Credit: Bernard the Red

First, take the MAX at 6 PM from downtown and then the WES train from Beaverton to Wilsonville, where you can eat some sushi before biking to Champoeg (which is for some reason pronounced “Shampoo-ee”) in the rain. From there, pack up your tent and bike to Mount Angel, Oregon, and then bike to the top of a hill outside Mount Angel where there is a tiny seminary school famed not so much for its religious teachings as for being the home to a library designed by an architect so famous that he has his own bar on Belmont AND also the home to the (alleged) World’s Largest Pig Hairball.

The pig hairball is tucked into a tiny museum in the basement of one of the seminary buildings. Perhaps intentionally, you have to be really looking to find it. The museum has a bunch of strange cobbled-together collection of artifacts, few of which have to do with spirituality. There is a large collection of taxidermy. There is a small collection of Mexican artifacts. There is also a small glass case filled with freaks.

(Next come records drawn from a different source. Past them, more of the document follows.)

-- ==== Sys2Proof/Laws/Keeps.lean ====
section
/-! SUPPORT. What each function may change. `Keeps w s t` says that `t` differs from `s` only in the parts whose bits are set in
the mask `w`, that the memories keep their canonical form, and that the log of outputs only grows. Every function of the
model has one lemma `<function>_keeps` in the files Laws/Keeps*.lean: it goes on keeping whatever was kept before,
when the mask has the bits of what it may change. -/

namespace Sys2Proof.Machine

/-- The bit of the first register of a page type. -/
def regBase (t : Nat) : Nat := [48, 85, 125, 162, 202, 212, 225, 254, 309, 343, 372, 395, 430, 455, 477, 488, 509, 513, 523, 538].getD t 0

/-- The place of a register among those of its page. -/
def regPos (f : Fld) : Nat := (regsOf f.page).findIdx fun g => g.off == f.off && g.lo == f.lo

/-- The bit of a part in a mask. -/
def Part.code : Part → Nat
  | .queue => 0
  | .hiLatch => 1
  | .mem => 2
  | .poison => 3
  | .sram => 4
  | .hmem => 5
  | .otp => 6
  | .responses => 7
  | .mcs => 8
  | .window => 9
  | .sluices => 10
  | .objs => 11
  | .releases => 12
  | .crossing => 13
  | .clusters => 14
  | .units => 15
  | .seqs => 16
  | .cul => 17
  | .degSet => 18
  | .degClear => 19
  | .ctxs => 20
  | .reports => 21
  | .lastClosed => 22
  | .jwide => 23
  | .ports => 24
  | .txStreams => 25
  | .rxStreams => 26
  | .sendq => 27
  | .inbox => 28
  | .mbx => 29
  | .otpq => 30
  | .romProg => 31
  | .bootKeys => 32
  | .pow => 33
  | .brk => 34
  | .faultN => 35
  | .inReset => 36
  | .dbg => 37
  | .gauge => 38
  | .strapPos => 39
  | .strapGaddr => 40
  | .vfEnable => 41
  | .numVfs => 42
  | .out => 43
  | .freeCtr => 44
  | .reg f => if (regsOf f.page)[regPos f]? = some f then regBase f.page + regPos f else 553

/-- The part of a low bit. -/
def Part.ofCode : Nat → Option Part
  | 0 => some .queue
  | 1 => some .hiLatch
  | 2 => some .mem
  | 3 => some .poison
  | 4 => some .sram
  | 5 => some .hmem
  | 6 => some .otp
  | 7 => some .responses
  | 8 => some .mcs
  | 9 => some .window
  | 10 => some .sluices
  | 11 => some .objs
  | 12 => some .releases
  | 13 => some .crossing
  | 14 => some .clusters
  | 15 => some .units
  | 16 => some .seqs
  | 17 => some .cul
  | 18 => some .degSet
  | 19 => some .degClear
  | 20 => some .ctxs
  | 21 => some .reports
  | 22 => some .lastClosed
  | 23 => some .jwide
  | 24 => some .ports
  | 25 => some .txStreams
  | 26 => some .rxStreams
  | 27 => some .sendq
  | 28 => some .inbox
  | 29 => some .mbx
  | 30 => some .otpq
  | 31 => some .romProg
  | 32 => some .bootKeys
  | 33 => some .pow
  | 34 => some .brk
  | 35 => some .faultN
  | 36 => some .inReset
  | 37 => some .dbg
  | 38 => some .gauge
  | 39 => some .strapPos
  | 40 => some .strapGaddr
  | 41 => some .vfEnable
  | 42 => some .numVfs
  | 43 => some .out
  | 44 => some .freeCtr
  | _ => none

/-- The parts that a frame can name. -/
def Part.known : Part → Prop
  | .reg f => f ∈ allRegs
  | _ => True

theorem codes_allRegs : allRegs.map (fun f => (Part.reg f).code) = List.range' 48 505 := by decide +kernel

theorem reg_code_ne {f : Fld} (h : f ∉ allRegs) : (Part.reg f).code = 553 := by
  show (if _ then _ else _) = _
  rw [if_neg]
  rw [mem_allRegs] at h
  exact fun e => h (List.mem_of_getElem? e)

theorem code_of_reg {f : Fld} (h : f ∈ allRegs) : 48 ≤ (Part.reg f).code ∧ (Part.reg f).code < 553 := by
  have m := List.mem_map_of_mem (f := fun f => (Part.reg f).code) h
  rw [codes_allRegs, List.mem_range'_1] at m
  omega
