theorem execMemWrite_keeps (hw₀ : Has 0x18c w₀) (chan : Nat) {s : State} (h₀ : Keeps w₀ s₀ s) :
    ∀ t₁, execMemWrite chan s = .next t₁ → Keeps w₀ s₀ t₁ := by
  unfold execMemWrite
  intro t₁ ht
  cases ht
  repeat' with_reducible first
    | assumption | apply runningIn_keeps | apply memWriteDone_keeps (hw₀.sub rfl)

theorem scrubbed_keeps (hw₀ : Has 0x4c008fc4000000000000000000000000000000080000800108 w₀) (chan page off : Nat) (ecc : Ecc) (written : Bool) {s : State} (h₀ : Keeps w₀ s₀ s) :
    Keeps w₀ s₀ (scrubbed chan page off ecc written s) := by
  unfold scrubbed
  try dsimp -proj only
  repeat' with_reducible first
    | assumption | apply eccUncorr_keeps (hw₀.sub rfl) | apply readCorrected_keeps (hw₀.sub rfl)
    | apply readUncorr_keeps (hw₀.sub rfl) | split

theorem scrubRead_keeps (hw₀ : Has 0x4c088fc4000000000000000000000000000000080000800108 w₀) (m chan page off : Nat)
    (ecc : Ecc) (written passEnd : Bool) {s : State} (h₀ : Keeps w₀ s₀ s) :
    Keeps w₀ s₀ (scrubRead m chan page off ecc written passEnd s) := by
  unfold scrubRead
  repeat' with_reducible first
    | assumption | apply keeps_ite | refine incr_keeps (hw₀.sub rfl) _ _ reg_MEMCTL_SCRUB_PASS ?_
    | apply scrubbed_keeps (hw₀.sub rfl) | apply modMc_keeps (hw₀.sub rfl) | split

theorem execScrubRead_keeps (hw₀ : Has 0x4c088fc4000000000000000000000000000000080000800108 w₀) (m chan page off : Nat)
    (ecc : Ecc) (written passEnd : Bool) {s : State} (h₀ : Keeps w₀ s₀ s) :
    ∀ t₁, execScrubRead m chan page off ecc written passEnd s = .next t₁ → Keeps w₀ s₀ t₁ := by
  unfold execScrubRead
  intro t₁ ht
  cases ht
  repeat' with_reducible first
    | assumption | apply runningIn_keeps | apply scrubRead_keeps (hw₀.sub rfl)

theorem correctAll_keeps (hw₀ : Has 0x4c008a04000000000000000000000000000000080000800100 w₀) (x1 : List (Nat × Nat)) {x2 : State} (h₀ : Keeps w₀ s₀ x2) :
    Keeps w₀ s₀ (correctAll x1 x2) := by
  revert h₀
  fun_induction correctAll x1 x2 <;> intro h₀
  all_goals repeat' with_reducible first
    | apply keeps_ite | apply eccCorrect_keeps (hw₀.sub rfl) | apply_assumption -exfalso | split

theorem engRead_keeps (hw₀ : Has 0x4c048fc4000000000000000000000000000000080000800100 w₀) (d cls a n : Nat) {s : State}
    (h₀ : Keeps w₀ s₀ s) :
    Keeps w₀ s₀ (engRead d cls a n s).2 := by
  unfold engRead
  repeat' with_reducible first
    | assumption | apply noteMiss_keeps (hw₀.sub rfl) | apply eccUncorr_keeps (hw₀.sub rfl)
    | apply correctAll_keeps (hw₀.sub rfl) | split

theorem cmdRead_keeps (hw₀ : Has 0x4c048fc4000000000000000000000000000000080000a00100 w₀) (h cls a n : Nat)
    (f : List Byte → State → State) {s : State} (h₀ : Keeps w₀ s₀ s) (hf₀ : ∀ y0 s, Keeps w₀ s₀ s → Keeps w₀ s₀ (f y0 s)) :
    Keeps w₀ s₀ (cmdRead h cls a n f s) := by
  unfold cmdRead
  repeat' with_reducible first
    | assumption | apply engRead_keeps (hw₀.sub rfl) | apply report_keeps (hw₀.sub rfl) | apply hf₀ | split
    | refine keeps_snd (by assumption) ?_

theorem startDue_keeps (hw₀ : Has 0x1800000000000000000000000000000000000000100 w₀) (m : Nat) {s : State} (h₀ : Keeps w₀ s₀ s) :
    Keeps w₀ s₀ (startDue m s) := by
  unfold startDue
  try dsimp -proj only
  repeat' with_reducible first
    | assumption | refine setF_keeps (hw₀.sub rfl) _ _ _ reg_MEMCTL_STAT_RETRAINING ?_
    | refine setF_keeps (hw₀.sub rfl) _ _ _ reg_MEMCTL_STAT_RT_CH ?_ | apply modMc_keeps (hw₀.sub rfl) | split

theorem fallDue_keeps (hw₀ : Has 0x100 w₀) (m ch : Nat) {s : State} (h₀ : Keeps w₀ s₀ s) :
    Keeps w₀ s₀ (fallDue m ch s) := by
  unfold fallDue
  try dsimp -proj only
  repeat' with_reducible first
    | assumption | apply modMc_keeps (hw₀.sub rfl) | split

theorem retrainDue_keeps (hw₀ : Has 0x1800000000000000000000000000000000000000100 w₀) (m ch : Nat) {s : State}
    (h₀ : Keeps w₀ s₀ s) :
    Keeps w₀ s₀ (retrainDue m ch s) := by
  unfold retrainDue
  repeat' with_reducible first
    | assumption | apply startDue_keeps (hw₀.sub rfl) | apply fallDue_keeps (hw₀.sub rfl) | split

theorem execRetrainDue_keeps (hw₀ : Has 0x1800000000000000000000000000000000000000100 w₀) (m ch : Nat) {s : State}
    (h₀ : Keeps w₀ s₀ s) :
    ∀ t₁, execRetrainDue m ch s = .next t₁ → Keeps w₀ s₀ t₁ := by
  unfold execRetrainDue
  intro t₁ ht
  cases ht
  repeat' with_reducible first
    | assumption | apply runningIn_keeps | apply retrainDue_keeps (hw₀.sub rfl)

theorem retrainDone_keeps (hw₀ : Has 0x10001800000000000000000000000000000000000000100 w₀) (m : Nat) {s : State}
    (h₀ : Keeps w₀ s₀ s) :
    Keeps w₀ s₀ (retrainDone m s) := by
  unfold retrainDone
  repeat' with_reducible first
    | assumption | apply modMc_keeps (hw₀.sub rfl) | refine incr_keeps (hw₀.sub rfl) _ _ reg_MEMCTL_RETRAIN_CNT ?_
    | refine setF_keeps (hw₀.sub rfl) _ _ _ reg_MEMCTL_STAT_RETRAINING ?_ | apply startDue_keeps (hw₀.sub rfl) | split

theorem execRetrainDone_keeps (hw₀ : Has 0x10001800000000000000000000000000000000000000100 w₀) (m : Nat) {s : State}
    (h₀ : Keeps w₀ s₀ s) :
    ∀ t₁, execRetrainDone m s = .next t₁ → Keeps w₀ s₀ t₁ := by
  unfold execRetrainDone
  intro t₁ ht
  cases ht
  repeat' with_reducible first
    | assumption | apply runningIn_keeps | apply retrainDone_keeps (hw₀.sub rfl)

theorem retrainTimeout_keeps (hw₀ : Has 0x40000001800000000000000000000000000000080000000100 w₀) (m : Nat) {s : State}
    (h₀ : Keeps w₀ s₀ s) :
    Keeps w₀ s₀ (retrainTimeout m s) := by
  unfold retrainTimeout
  repeat' with_reducible first
    | assumption
    | refine setEvt_keeps (p := 3) (hw₀.sub rfl) (hw₀.sub rfl) _ _ (by with_unfolding_all rfl) reg_pendFld3 ?_
    | refine setF_keeps (hw₀.sub rfl) _ _ _ reg_MEMCTL_STAT_RETRAINING ?_ | apply startDue_keeps (hw₀.sub rfl) | split

theorem execRetrainTimeout_keeps (hw₀ : Has 0x40000001800000000000000000000000000000080000000100 w₀) (m : Nat) {s : State}
    (h₀ : Keeps w₀ s₀ s) :
    ∀ t₁, execRetrainTimeout m s = .next t₁ → Keeps w₀ s₀ t₁ := by
  unfold execRetrainTimeout
  intro t₁ ht
  cases ht
  repeat' with_reducible first
    | assumption | apply runningIn_keeps | apply retrainTimeout_keeps (hw₀.sub rfl)

theorem startRepair_keeps (hw₀ : Has 0x4c008000000000000000000000000000000000080000800100 w₀) (m : Nat) (x1 : Nat) {x2 : State} (h₀ : Keeps w₀ s₀ x2) :
    Keeps w₀ s₀ (startRepair m x1 x2) := by
  induction x1 generalizing x2 with
  | zero => exact h₀
  | succ k ih =>
    unfold startRepair
    dsimp -proj only
    repeat' with_reducible first
      | assumption | apply modMc_keeps (hw₀.sub rfl) | apply ih | apply startRemap_keeps (hw₀.sub rfl)
      | apply showPending_keeps (hw₀.sub rfl) | split

theorem startRepairs_keeps (hw₀ : Has 0x4c008000000000000000000000000000000000080000800100 w₀) (x1 : Nat) {x2 : State}
    (h₀ : Keeps w₀ s₀ x2) :
    Keeps w₀ s₀ (startRepairs x1 x2) := by
  revert h₀
  fun_induction startRepairs x1 x2 <;> intro h₀
  all_goals repeat' with_reducible first
    | apply startRepair_keeps (hw₀.sub rfl) | apply_assumption -exfalso

theorem maint_keeps (hw₀ : Has 0x100200 w₀) (h : Nat) {s : State} (h₀ : Keeps w₀ s₀ s) :
    Keeps w₀ s₀ (maint h s) := by
  unfold maint
  repeat' with_reducible first
    | assumption | intro _ | apply runCmd_keeps (hw₀.sub rfl) | apply setTurn_keeps (hw₀.sub rfl)
    | apply unrunCmd_keeps (hw₀.sub rfl) | split | apply keeps_window (hw₀.sub rfl)

theorem execMaint_keeps (hw₀ : Has 0x100200 w₀) (h : Nat) {s : State} (h₀ : Keeps w₀ s₀ s) :
    ∀ t₁, execMaint h s = .next t₁ → Keeps w₀ s₀ t₁ := by
  unfold execMaint
  intro t₁ ht
  cases ht
  repeat' with_reducible first
    | assumption | apply running_keeps | apply maint_keeps (hw₀.sub rfl)

theorem maintWindowStart_keeps (hw₀ : Has 0x4c008000000000000000000000000000000000080000900300 w₀) {s : State}
    (h₀ : Keeps w₀ s₀ s) :
    Keeps w₀ s₀ (maintWindowStart s) := by
  unfold maintWindowStart
  repeat' with_reducible first
    | assumption | apply startRepairs_keeps (hw₀.sub rfl) | apply setTurn_keeps (hw₀.sub rfl) | split
    | apply keeps_window (hw₀.sub rfl)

And by freaks, I mean two calves born with eight legs each, both stuffed into the glass box in the corner of the dusty museum in the basement of the seminary on the top of the hill. There is also an assortment of pig hairballs which, an informational plaque informs, were called “bezoars” by the ancients and thought to cure any poison.

Sarah Shay Mirk reported on transportation, sex and gender issues, and politics at the Mercury from 2008-2013. They have gone on to make many things, including countless comics and several books.

8 replies on “How to Spend a Weekend Finding the World’s (or at Least Oregon’s) Largest Pig Hairball”

  1. It’s pronounced that way because of the Native American history of our region. Way to be clueless! Bet you can’t pronounce Clatsop or Willamette without a guide either.

  2. @nestchick: the question is why pronounce something spelled “oeg” as “oo-ee”. Origins aside, that’s a weird way to spell it. Hardly worth getting snarky over.

    Interestingly, wikipedia says the original pronunciation was “sham poo’ eg”. So maybe the “ee” sound is itself a corruption of the native pronunciation. Now THAT’S worth getting snarky over. How dare they!

  3. Most pronunciations round here don’t make sense. NE Glisan may be pronounced “Gleesan”, but the guy it’s names after pronounced his own name as “Glisten”…

  4. My theory has always been that Champoeg is a corruption of the Kalapuyan “apu i jik,” their term for the false caraway plant. Early records from the provisional government from the 1840s list it as “Champooick.” Some say Champoeg comes from the French “Campment du Sable, literally “camp of sand.” Others say it’s a mix of the French word “champ,” which means field, and the Kalapuyan “pooich,” or root. Still others attest that it comes from the Tualatin word “champoo,” meaning weed.